Los científicos saben razonablemente bien lo que está pasando. Tal vez el servicio ecológico más importante de la selva amazónica sea la transferencia de agua del suelo a la atmósfera, a través de la transpiración de los árboles (capaces de captar el líquido hasta 10 metros de profundidad). En el conjunto de la cuenca, entre el 25% y el 50% de la lluvia que cae se genera en el lugar, es agua reciclada por los propios árboles. Deforestando, pues, se reduce la transpiración y con ella, localmente, la cantidad de lluvia.
Pero, además, al deforestar se libera a la atmósfera carbono retenido en la vegetación (y en menor medida en el suelo), lo que exacerba el efecto invernadero que produce el calentamiento global (la temperatura media en la cuenca amazónica ha aumentado en los últimos lustros un cuarto de grado por década).

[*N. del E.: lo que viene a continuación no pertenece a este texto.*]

/-! ### Event fabric (01_architecture) -/

/-- The event fabric of a cell: the pulses of the last cycles (R31) and the two EVO outputs (R33). -/
structure Fabric where
  /-- (cycle, line) of every pulse of the last 3 cycles and of every pulse already due in a later cycle -/
  pulses : List (Nat × Nat)
  /-- pulses of the last 2 cycles of the clock before: how many cycles before the first cycle of the present clock, and the line; and that
  first cycle (R29) -/
  carried : List (Nat × Nat)
  carriedAt : Nat
  /-- cycle in which Cn_EVO[0] returns inactive, while it is active -/
  evo0End : Option Nat
  /-- the same for Cn_EVO[1] -/
  evo1End : Option Nat
deriving DecidableEq, Repr

/-! ### Schedule image, executor and timeline (02_timeline_and_schedule) -/

/-- One lane plan entry (R57). -/
structure LanePlan where
  lane : Nat
  flags : Nat
  capStream : Nat
  portStream : Nat
  packing : Nat
  mode : Nat
  decim : Nat
  taps : Nat
  boxcar : Nat
  mac : Nat
  fade : Nat
deriving DecidableEq, Repr

/-- One event table entry (R59). -/
structure EventEntry where
  pos : Nat
  period : Nat
  count : Nat
  action : Nat
  line : Nat
  param : Nat
  base : Nat
  flags : Nat
deriving DecidableEq, Repr

/-- One open-slot declaration (R63). -/
structure OpenDecl where
  cls : Nat
  windowCc : Nat
  minStooks : Nat
  maxStooks : Nat
deriving DecidableEq, Repr

/-- One maintenance window (R65). -/
structure MaintWindow where
  start : Nat
  len : Nat
  period : Nat
  phase : Nat
  mask : Nat
deriving DecidableEq, Repr

/-- One contract clause (R66). -/
structure Clause where
  kind : Nat
  result : Nat
  subject : Nat
  value : Nat
deriving DecidableEq, Repr

/-- A parsed schedule image (R52, R53) beside its bytes. -/
structure Image where
  bytes : List Byte
  source : Nat
  fsMin : Nat
  fsMax : Nat
  swathQ : Nat
  patQ : Nat
  id : Nat
  slots : List Byte
  lanes : List LanePlan
  events : List EventEntry
  decls : List OpenDecl
  windows : List MaintWindow
  clauses : List Clause
deriving DecidableEq, Repr

/-- The state of the staged bank (R50). -/
inductive BankState where
  | empty
  | verifying
  | verified
  | refused
deriving DecidableEq, Repr

/-- What the executor keeps of one event entry: its active instances start at `origin`, and `next` is its next instance.
`origin` is absent for a Base-2 entry outside an acquisition (R59). -/
structure EventRun where
  origin : Option Nat
  next : Nat
deriving DecidableEq, Repr

/-- One opening of a timeline window (R47): its start position and, once closed, its end position. -/
structure WindowSpan where
  window : Nat
  start : Nat
  stop : Option Nat
deriving DecidableEq, Repr

/-- An instance that was resolved ahead of its cc `cc` (R61): its entry, its position and mark, and the further instances of the entry that
its cc drops. -/
structure Ahead where
  cc : Nat
  idx : Nat
  pos : Nat
  sample : Nat
  frac : Nat
  missed : Nat
deriving DecidableEq, Repr

/-- The schedule executor: image banks, event runs and the breach bookkeeping (R50, R59 to R72). -/
structure Executor where
  active : Option Image
  staged : Option Image
  stagedBytes : List Byte
  bank : BankState
  /-- one run per entry of the active image's event table -/
  runs : List EventRun
  /-- the timeline windows now open and those closed in the last 64 cc -/
  windows : List WindowSpan
  /-- the activation position of the active image (R59, R62) -/
  activation : Nat
  /-- causes already reported in this swath (R72), bit cause -/
  breachSeen : Nat
  /-- hand-over cycle in which a commit was last applied (R74) -/
  commitCc : Option Nat
  /-- activities of no window already logged under this image (R65) -/
  noWindowLogged : Nat
  /-- the swath runs (R71): false on the bypass clock -/
  running : Bool
  /-- releases resolved ahead of their cc, which the LastEvent entries and EventsMissed take in that cc (R61, R76, R394) -/
  ahead : List Ahead
deriving DecidableEq, Repr

/-- A measurement of a timeline source by the tracker (R510): its position at a sample, and its rate in ticks per sample. -/
structure Meas where
  src : Nat
  /-- sample the position belongs to -/
  sample : Nat
  /-- position in 2^-32 tick, from sample 0 of the cell, rounded (R510) -/
  pos : Nat
  /-- measured rate, num / den -/
  num : Nat
  den : Nat
deriving DecidableEq, Repr

/-- The line of one swath (R43). -/
structure Line where
  s0 : Nat
  /-- T0 in 2^-32 tick -/
  t0 : Nat
  /-- D in 2^-56 tick per sample -/
  d : Nat
deriving DecidableEq, Repr

/-- An epoch strobe that waits for the boundary at which it takes effect (R40, R46). -/
structure EpochWait where
  value : Nat
  /-- whole tick of the source then active that receives the value -/
  tick : Nat
  /-- the tick of each present source except PTP that receives it, by source code -/
  others : List (Nat × Nat)
deriving DecidableEq, Repr

/-- The timeline tracker (R43 to R48, R510, R511). -/
structure Tracker where
  line : Line
  /-- the line of the swath before (R232) -/
  prevLine : Line
  /-- first cycle of the current swath -/
  startCc : Nat
  /-- line and residual fixed in cc -4 for the next swath -/
  nextLine : Option (Line × Int)
  /-- the last measurement of each source -/
  meas : List Meas
  /-- whole ticks added to the raw count of each source since the last epoch, by source code (R511) -/
  offsets : List (Nat × Int)
  /-- consecutive boundaries within and beyond the lock limit (R45) -/
  inLimit : Nat
  beyond : Nat
  /-- SOURCE_LOST of AUX came, and no SOURCE_RETURN since (R38) -/
  auxLost : Bool
  /-- cycle of the last counted edge on Cn_AUXP/N, whether one came in the current swath, how many swaths in a row before it had none (up
  to
  2), and whether an edge was too close to be counted since the last update (R38, R39) -/
  auxEdge : Option Nat
  auxSeen : Bool
  auxQuiet : Nat
  auxFast : Bool
  /-- edges counted on Cn_AUXP/N since the cell reset (R39) -/
  auxTicks : Nat
  /-- an epoch taken while idle that waits for its boundary (R40) -/
  epoch : Option EpochWait
deriving DecidableEq, Repr
/-! ### Sample clock (04_sample_clock) -/

/-- The synthesiser, its lock detector and the way between the clocks (R103 to R119). -/
structure Clock where
  /-- running counts of the lock detector: consecutive in-window and out-of-window reference cycles (R107, R108) -/
  inRun : Nat
  outRun : Nat
  /-- first sample of the first cycle of the out-of-window run (R110) -/
  outFirst : Nat
  /-- cc 0 of the switch in progress (R112) -/
  faultCc : Nat
  /-- the switch in progress is a planned retune (R119) -/
  planned : Bool
  /-- committed SampleRate and RefFrequency that wait for their retune (R119) -/
  retune : Option (Nat × Nat)
  /-- unlock or loss declared and the acquisition not closed since: stooks carry CLK (R110) -/
  clkMark : Bool
  /-- cc of LastSynthSample; absent after a cell reset (R116) -/
  tLast : Option Nat
  /-- bypass cycle in which the running holdoff ends -/
  holdoffEnd : Nat
  /-- the memory PLL is locked (R105) -/
  pllLocked : Bool
  /-- the cell domain runs on fcc -/
  onFcc : Bool
  /-- RUN has been entered since the cell reset (R116, R118) -/
  everRun : Bool
  /-- G of the return in progress (R116) -/
  gap : Nat
  /-- first cc on fcc of the return in progress (n0 / 128 of R163) -/
  fccStart : Nat
  /-- first sample of the last fresh swath; what the sources take before it belongs to the fault (R116) -/
  fresh : Nat
  /-- first suspect sample of the fault in progress: the first of faults that follow one another with no fresh swath between, or the
  first sample of the stretch ahead of one (R110, R116, R308) -/
  suspectFrom : Nat
deriving DecidableEq, Repr
/-! ### Inputs (03_inputs_and_converter_array) -/

/-- A range of sample indices, both ends included. -/
structure Span where
  lo : Nat
  hi : Nat
deriving DecidableEq, Repr

/-! ### The hayward (15_shared_resources_and_maintenance) -/

/-- What one maintenance activity waits for (R414 to R417). -/
structure MaintWait where
  /-- cycle in which its request arose, while it requests, in cycles of the present clock -/
  since : Option Int
  /-- window occurrences passed since then -/
  passed : Nat
  /-- activities granted since then, bit per activity -/
  before : Nat
  /-- cycle in which its pending entry was last set, in cycles of the present clock (R136, R301) -/
  pendSince : Int
deriving DecidableEq, Repr

/-- The token that admits one maintenance activity at a time (R413 to R418). -/
structure Hayward where
  waits : Vector MaintWait 5
  /-- the activities granted in this swath, with the index of the window -/
  granted : List (Nat × Nat)
  /-- first and last cycle of the running grant -/
  grantStart : Nat
  grantEnd : Nat
  /-- window index of the running grant -/
  grantWindow : Nat
  /-- first cycle in which the free token can be granted again, and the activity that held it last -/
  freeFrom : Nat
  lastHolder : Nat
  /-- scrub has yielded and was not granted since (R415, R416) -/
  scrubYielded : Bool
  /-- windows of the present swath that end at or before this offset are counted as passed or not (R417, R419) -/
  passedTo : Nat
deriving DecidableEq, Repr

/-! ### Interleave correction (05_interleave_correction) -/

/-- One coefficient set (R124, R126). -/
structure CoefSet where
  calTemp : Int
  calFs : Nat
  offset : List Int
  gain : List Int
  timing : List Int
  beta : List Int
deriving DecidableEq, Repr

/-- The front end and correction in force up to a change (R90, R138): the first sample under the settings that followed, and range,
offset DAC code, bandwidth setting and coefficient set before it. -/
structure FrontSet where
  until' : Nat
  range : Nat
  dac : Int
  bandwidth : Nat
  set : CoefSet
deriving DecidableEq, Repr

/-- Values in force up to a change (R97, R99, R185, R203): the first sample under those that followed, and the values before it. -/
structure LevelSet where
  until' : Nat
  regs : Regs
deriving DecidableEq, Repr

La mezcla de más calor y menos agua genera más incendios, que a su vez incrementan la deforestación, y esa rueda gira y gira, acelerándose.
Pese a estas evidencias, como informaba hace pocos días la sección Planeta Tierra de este periódico, los diputados brasileños han aprobado por bochornosa mayoría (410 a 63) una reforma de su Código Forestal que reduce las áreas de reserva y las barreras a la deforestación (Greenpeace estima que casi un millón de kilómetros cuadrados quedarán desprotegidos). Al tiempo, amnistía los delitos contra la selva cometidos hasta 2008. El acuerdo no es definitivo y la presidenta Rousseff ha garantizado que luchará contra él. El mismo día, sin embargo, y eso no tiene arreglo, fueron asesinados José Claudio Ribeiro da Silva y su esposa María do Espíritu Santo, activos ecologistas que vivían de recoger caucho y “castanhas” y habían sido amenazados por madereros ilegales.